I have the following parameters and their respective dimension:
$X:2\times 1$, $W_1:7\times2$, $W_2:1\times7$, $B_1: 7\times 1$ and $B_2:1\times1$, with the following formulation:
$Y=W_2H+B_2$ where $H=\verb+ReLU+(W_1X+B_1)$, the rectified linear unit applied element-wise ($\verb+ReLU+(x)=\max(0,x)$). I want to compute $$\frac{\partial Y}{\partial W_1},$$
by using the chain rule. Hence, I compute
$$\frac{\partial Y}{\partial W_1}=\frac{\partial Y}{\partial H}\cdot\frac{\partial H}{\partial W_1}$$
which is equal to $$W_2\cdot\frac{\partial H}{\partial W_1}.$$
My problem is computing $\frac{\partial H}{\partial W_1}$. I take out $X^T$ from this, by using chain rule, but then it doesn't match the dimesnion for multiplication. How do we go about taking the derivative of $H$ w.r.t. $W_1$, which is a $7\times 2$ matrix?

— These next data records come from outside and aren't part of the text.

-- ==== Sys2Proof/Laws/KeepsLoadStore.lean ====
section
/-! SUPPORT. What loads and stores leave of memory. -/

namespace Sys2Proof.Machine

set_option Elab.async false
set_option linter.unusedTactic false
set_option linter.unreachableTactic false
set_option linter.unusedSimpArgs false
set_option linter.unusedVariables false

/-! ### LoadStore -/

@[simp] theorem accessAddr_keeps (a b : Opnd) {P : State → Prop} (hP : Quiet P) : (accessAddr a b).Keeps P := by
  unfold accessAddr
  repeat' (first | with_reducible refine Act.Keeps.bind ?_ fun _ => ?_ | with_reducible refine Act.Keeps.change_mem hP fun _ => ?_ | split | simp [hP])

@[simp] theorem accessWindow_keeps (a n : Nat) {P : State → Prop} (hP : Quiet P) : (accessWindow a n).Keeps P := by
  unfold accessWindow
  repeat' (first | with_reducible refine Act.Keeps.bind ?_ fun _ => ?_ | with_reducible refine Act.Keeps.change_mem hP fun _ => ?_ | split | simp [hP])

@[simp] theorem readNear_keeps (a n : Nat) {P : State → Prop} (hP : Quiet P) : (readNear a n).Keeps P := by
  unfold readNear
  repeat' (first | with_reducible refine Act.Keeps.bind ?_ fun _ => ?_ | with_reducible refine Act.Keeps.change_mem hP fun _ => ?_ | split | simp [hP])

@[simp] theorem writeNear_keeps (a : Nat) (bytes : List Byte) (mask : Nat) : (writeNear a bytes mask).Keeps State.Inv := by
  unfold writeNear
  repeat' (first | with_reducible refine Act.Keeps.bind ?_ fun _ => ?_ | split | simp [*] | (with_reducible refine Act.Keeps.change_wf fun _ _ => ?_))

@[simp] theorem homesOf_keeps (write : Bool) (ls : List (Nat × Nat × Nat)) {P : State → Prop} (hP : Quiet P) :
    (homesOf write ls).Keeps P := by
  induction ls with
  | nil => exact Act.Keeps.ret _
  | cons l ls ih =>
    obtain ⟨a, off, n⟩ := l
    unfold homesOf
    exact Act.Keeps.bind (by simp [hP]) fun _ => Act.Keeps.bind ih fun _ => Act.Keeps.ret _

@[simp] theorem actLoad_keeps (i : Instr) (a b : Opnd) (n : Nat) (aligned : Bool) (cls : BitVec 4) (t : Fmt) {P : State → Prop} (hP : Quiet P) : (actLoad i a b n aligned cls t).Keeps P := by
  unfold actLoad
  repeat' (first | with_reducible refine Act.Keeps.bind ?_ fun _ => ?_ | with_reducible refine Act.Keeps.change_mem hP fun _ => ?_ | split | simp [hP])

theorem execLd_keeps (g : Guard) (dst : Dest) (a b : Opnd) (cls : BitVec 4) (t : Fmt) {s : State} {P : State → Prop} (hP : Quiet P) (hs : P s) : OutKeeps P (execLd g dst a b cls t s) := by
  unfold execLd
  refine issue_keeps _ _ hP ?_ hs
  repeat' (first | with_reducible refine Act.Keeps.bind ?_ fun _ => ?_ | with_reducible refine Act.Keeps.change_mem hP fun _ => ?_ | split | simp [hP])

theorem execVld_keeps (g : Guard) (dst : Dest) (a b : Opnd) (cls : BitVec 4) {s : State} {P : State → Prop} (hP : Quiet P) (hs : P s) : OutKeeps P (execVld g dst a b cls s) := by
  unfold execVld
  refine issue_keeps _ _ hP ?_ hs
  repeat' (first | with_reducible refine Act.Keeps.bind ?_ fun _ => ?_ | with_reducible refine Act.Keeps.change_mem hP fun _ => ?_ | split | simp [hP])

theorem execVldu_keeps (g : Guard) (dst : Dest) (a b : Opnd) (cls : BitVec 4) {s : State} {P : State → Prop} (hP : Quiet P) (hs : P s) : OutKeeps P (execVldu g dst a b cls s) := by
  unfold execVldu
  refine issue_keeps _ _ hP ?_ hs
  repeat' (first | with_reducible refine Act.Keeps.bind ?_ fun _ => ?_ | with_reducible refine Act.Keeps.change_mem hP fun _ => ?_ | split | simp [hP])

theorem execPf_keeps (g : Guard) (a b : Opnd) {s : State} {P : State → Prop} (hP : Quiet P) (hs : P s) : OutKeeps P (execPf g a b s) := by
  unfold execPf
  refine issue_keeps _ _ hP ?_ hs
  repeat' (first | with_reducible refine Act.Keeps.bind ?_ fun _ => ?_ | with_reducible refine Act.Keeps.change_mem hP fun _ => ?_ | split | simp [hP])

@[simp] theorem actStore_keeps (va n mask w : Nat) (cls : BitVec 4) (data : Act Nat) (hd : data.Keeps State.Inv) :
    (actStore va n mask w cls data).Keeps State.Inv := by
  unfold actStore
  repeat' (first | exact hd | with_reducible refine Act.Keeps.bind ?_ fun _ => ?_ | split | simp)

theorem execSt_inv (g : Guard) (src a b : Opnd) (cls : BitVec 4) (t : Fmt) {s : State} (hs : s.Inv) : OutKeeps State.Inv (execSt g src a b cls t s) := by
  unfold execSt
  refine issue_keeps _ _ Quiet.inv ?_ hs
  repeat' (first | with_reducible refine Act.Keeps.bind ?_ fun _ => ?_ | with_reducible refine actStore_keeps _ _ _ _ _ _ ?_ | split | simp [*] | (with_reducible refine Act.Keeps.change_wf fun _ _ => ?_))

theorem execVst_inv (g : Guard) (src a b : Opnd) (cls : BitVec 4) {s : State} (hs : s.Inv) : OutKeeps State.Inv (execVst g src a b cls s) := by
  unfold execVst
  refine issue_keeps _ _ Quiet.inv ?_ hs
  repeat' (first | with_reducible refine Act.Keeps.bind ?_ fun _ => ?_ | with_reducible refine actStore_keeps _ _ _ _ _ _ ?_ | split | simp [*] | (with_reducible refine Act.Keeps.change_wf fun _ _ => ?_))

theorem execVstm_inv (g : Guard) (src a : Opnd) (k : BitVec 4) (v1 : Bool) (cls : BitVec 4) {s : State} (hs : s.Inv) : OutKeeps State.Inv (execVstm g src a k v1 cls s) := by
  unfold execVstm
  refine issue_keeps _ _ Quiet.inv ?_ hs
  repeat' (first | with_reducible refine Act.Keeps.bind ?_ fun _ => ?_ | with_reducible refine actStore_keeps _ _ _ _ _ _ ?_ | split | simp [*] | (with_reducible refine Act.Keeps.change_wf fun _ _ => ?_))

end Sys2Proof.Machine
end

I was told that the final result has dimesnion $7\times2$, but no matter how I arrange things, I can't come up with the correct result.
Best Answer
Rather than the chain rule, let's tackle the problem using differentials.
Let's use the convention that an upppercase letter is a matrix, lowercase is a column vector, and a greek letter is a scalar. Now let's define some variables and their differentials $$\eqalign{ z &= W_1x+b_1 &\implies dz=dW_1\,x \cr h &= {\rm relu}(z) &\implies dh={\rm step}(z)\odot dz = s\odot dz \cr }$$ where ${\rm step}(z)$ is the Heaviside step function. Both the relu and step functions are applied elementwise to their arguments.
Now take the differential and gradient of the function. $$\eqalign{ \phi &= w_2^Th + \beta_2 \cr &= w_2:h + \beta_2 \cr \cr d\phi &= w_2:dh \cr &= w_2:(s\odot dz) \cr &= (s\odot w_2):dz \cr &= (s\odot w_2):dW_1\,x \cr &= (s\odot w_2)x^T:dW_1 \cr \cr \frac{\partial\phi}{\partial W_1} &= (w_2\odot s)x^T \cr &= \Big(w_2\odot{\rm step}(W_1x+b_1)\Big)x^T \cr\cr }$$ In the above, I used the notations $$\eqalign{ &A:B = {\rm tr}(A^TB) \cr &A\odot B \cr }$$ for the trace/Frobenius and elementwise/Hadamard products, respectively.